Monday, 23 November 2015

The most emotiobal day of my life.

Yesterday was the most emotional day of my life. I've had plenty of days where I've felt emotion on a high level and it has taken over my day, but this was on a whole new level. I had several emotions all going at once and on a very high level, all day. Yesterday was the day I would leave Mexico and start the trip "for real" it was also the day I'd be saying good bye to Stacy and be on my own. The amount of emoyions swirling I just couldn't seem to settle down. In fact, I was in the line up checking into my flight to lima and I almost broke out into tears. Between the nerves, sadness, anticipation, and excitment I just needed some sort of release. I'm usually pretty good at keeping my emotions in check, but this was just too much. Getting onto the plane was tough and Stacy and I both cried for sadness. I cried again for happiness less than an hour later as I looked out the window of the plane and knew I was doing it. I was seeing this dream materialize.
It was the most emotional day of my life and I'm sure as the journey gets more intense the nerves and emotions that go with it will get more intense as well. Who knows, maybe I will become someone who cries more often.

Sunday, 22 November 2015

1 week in

So, it's been one week since I started this mega trip and already it's been quite the experience. My first week was in Mexico with Stacy and her family. The funny thing about doing the trip with Stacy and her family and deciding to go to a resort is that it allowed to ease into the whole trip. I was able to meet my cousin Alex at one point and she had made the comment that booking a resort is like the Wal-Mart of travelling. You don't have to do much and everything is right there.
One element that struck me upon landing in Cancun is that I really didn't give Mexico the excitment it deserved. The Mexico portion had almost become an after thought. When the plane was descending and I was able to see the trees and the soil I found myself excited. I had forgot about how thrilling it can be to visit a new place . I was so wrapped up in the larger trip I didn't give mexico it's due.
As the only other time at a resort I quickly found myself bored. For the first few days there I was trucking along and chilling out but Stacy and I both agreed that the resort thing really isn't us. We are more explorer types. I felt like the Mexico portion of the trip really hit its stride about mid way through the week when we rented bikes and rode into Playa del Carmen. We got off the resort, saw some people who weren't tourists, and had fun doing it.
A few days later we did our one excursion which was a full day trip to chichen itza. The days started with almost 4 hours in busses and we hadn't done anything yet. When we finally got to Chichen it was pretty neat. A complete tourist trap, but the history of the place is undeniable. The element that struck me most about the actual Yucatan temple is what great condition it was in. Could have been built just 100 years ago and I'd believe it, it was that good.
From chichen we went swimming in a huge cenote. This was the highlight of my week. After the sweltering heat we went into a sink hole about 150 feet down swimming in cool water along side fish with the hole open so you could see all the vegitation above. It was awesome.
The rest of Mexico wrapped up pretty nicely spending time at the resort with Stacy and her family.
For what little consideration I gave Mexico it sure delivered the goods.

Thursday, 5 November 2015

The Process

It isn't achieving the goal, but the process of working to a goal that will change you.
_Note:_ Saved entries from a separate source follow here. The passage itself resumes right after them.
/-! ## Objects after an unclean stop (R348, R375 step 3; log entry 79) -/

/-- The page of an object at a place, if the map has it and it is the object's own. -/
def Half.objPage (x : Half) (i : Nat) (o : HObj) (k : Nat) : Option Bytes :=
  ((lpnAt o.extents k).bind (NMap.get? x.map)).bind fun ppa =>
    let t := NMap.getD x.tags ppa {}
    match x.pageAt ppa with
    | some (.data bs) => if t.index = i ∧ t.gen = o.gen then some (padTo 16384 bs) else none
    | _ => none
/-- An object as its record and the pages found give it: DAMAGED where a page or its further extents are missing, and not COMPLETE where
its LENGTH is not covered (R375 step 3). -/
def Half.regain (x : Half) (i : Nat) (o : HObj) : HObj :=
  let more := if o.extents.length ≤ 3 then some []
    else match (NMap.get? x.map (extLpn i)).bind x.pageAt with
      | some (.extents es) => some es
      | _ => none
  let o := { o with extents := o.extents.take 3 ++ more.getD [] }
  let ps := (List.range (ceilDiv o.length 16384)).map (x.objPage i o)
  let lost := (ps.zipIdx.filter fun e => e.1.isNone).map (·.2)
  { o with
    data := (ps.flatMap fun p => p.getD (padTo 16384 [])).take o.length
    holes := lost
    damaged := o.damaged || more.isNone || !lost.isEmpty
    complete := o.complete && more.isSome && lost.isEmpty }
/-- The records that the pages found hold (R348). -/
def Half.recordsFound (x : Half) : NMap HObj :=
  x.map.foldl (fun m e => match x.pageAt e.2 with
    | some (.records rs) => rs.foldl (fun m r => NMap.put m r.1 r.2) m
    | _ => m) []
/-- A page of an object whose record was not recovered: the object stands as DAMAGED, with the pages found of it. -/
def Half.orphan (x : Half) (m : NMap HObj) (e : Nat × Nat) : NMap HObj :=
  let t := NMap.getD x.tags e.2 {}
  let o := NMap.getD m t.index { gen := 0 }
  match x.pageAt e.2 with
  | some (.data _) =>
    if t.gen < o.gen ∨ (t.gen = o.gen ∧ o.valid ∧ !(o.damaged && o.sid == 0 && o.length == 0)) then m
    else
      let old := if t.gen = o.gen then o.extents else []
      NMap.put m t.index
        { gen := t.gen
          kind := t.kind
          valid := true
          damaged := true
          partition := t.partition
          pages := old.length + 1
          extents := old ++ [(e.1, 1)] }
  | _ => m
/-- The objects of a half after an unclean stop, and what follows from them: the map keeps the pages of valid objects and of records, the
second copies of system pages are found by their SEQ, the LPNs that no object holds are free (R348, R375 step 3). -/
def Half.regainAll (x : Half) : Half :=
  let recs := NMap.mapV x.recordsFound fun i o => if o.valid then x.regain i o else o
  let objs := x.map.foldl x.orphan recs
  let owned (l : Nat) : Bool := objs.any fun e => e.2.valid && e.2.extents.any fun r => r.1 ≤ l && l < r.1 + r.2
  let map := x.map.filter fun e => decide (0xF0000000 ≤ e.1) || owned e.1
  let twinOf (l p : Nat) : Option Nat := ((x.tags.filter fun e => e.2.kind == 6 && e.2.lpn == l && e.1 != p &&
    (e.2.seq + 1 == x.seqAt p || e.2.seq == x.seqAt p + 1) && !x.unread.contains e.1).map (·.1)).head?
  let system := map.filter fun e => 0xF0000000 ≤ e.1
  let x := { x with
    objs := objs
    map := map
    twins := system.foldl (fun (m : NMap Nat) e => match twinOf e.1 e.2 with
      | some p => NMap.put m e.1 p
      | none => m) []
    freeExt := (objs.filter (·.2.valid)).foldl (fun f e => e.2.extents.foldl (fun f r => cutFree f r.1 r.2) f) [(0, 0xF0000000)]
    marked := (objs.filter fun e => e.2.damaged).map (·.1) }
  system.foldl (fun x e => if NMap.has x.twins e.1 then x else x.queueSystem e.1 []) x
I've heard something to this affect a hundred times. I tend to listen to motivational speeches when I go to the gym. It's great for my mental and physical health but this particular shred of knowledge is a reoccurring theme.

Since making the decision to go on megatrip it's startling to reflect on how much I've changed. The most noticeable is in attitude of being able to achieve goals. As I mentioned in an earlier post, for years, I questioned whether or not I could make a trip like this happen. I realized that I could make it happen, and what's more is that it's pretty simple to do! I even find myself experiencing a pang of irritation when I talk to people about my trip and I hear "I wish I....." or "if only I could......" or "it's too late....." In keeping with having civil conversation I tell the person that they can achieve it, whatever 'it' is. I resist the desire to scream how it's possible and go into motivational speaker mode, but I have this forum. It's so possible, and very simple. It's not necessarily easy, but it's simple. You must be focussed on what you want and just make it a priority. For the last 2 years I've de-prioritized eating lunch out, buying clothing, buying toys, and making other purchases that I would normally otherwise make.

As a result of my prioritizing I am now 10 days away from making my biggest adventure and one of my life goals a reality. Hasn't always been easy, but it's been amazingly simple. Whatever the goal you work towards, it is the process not the goal itself that will transform you.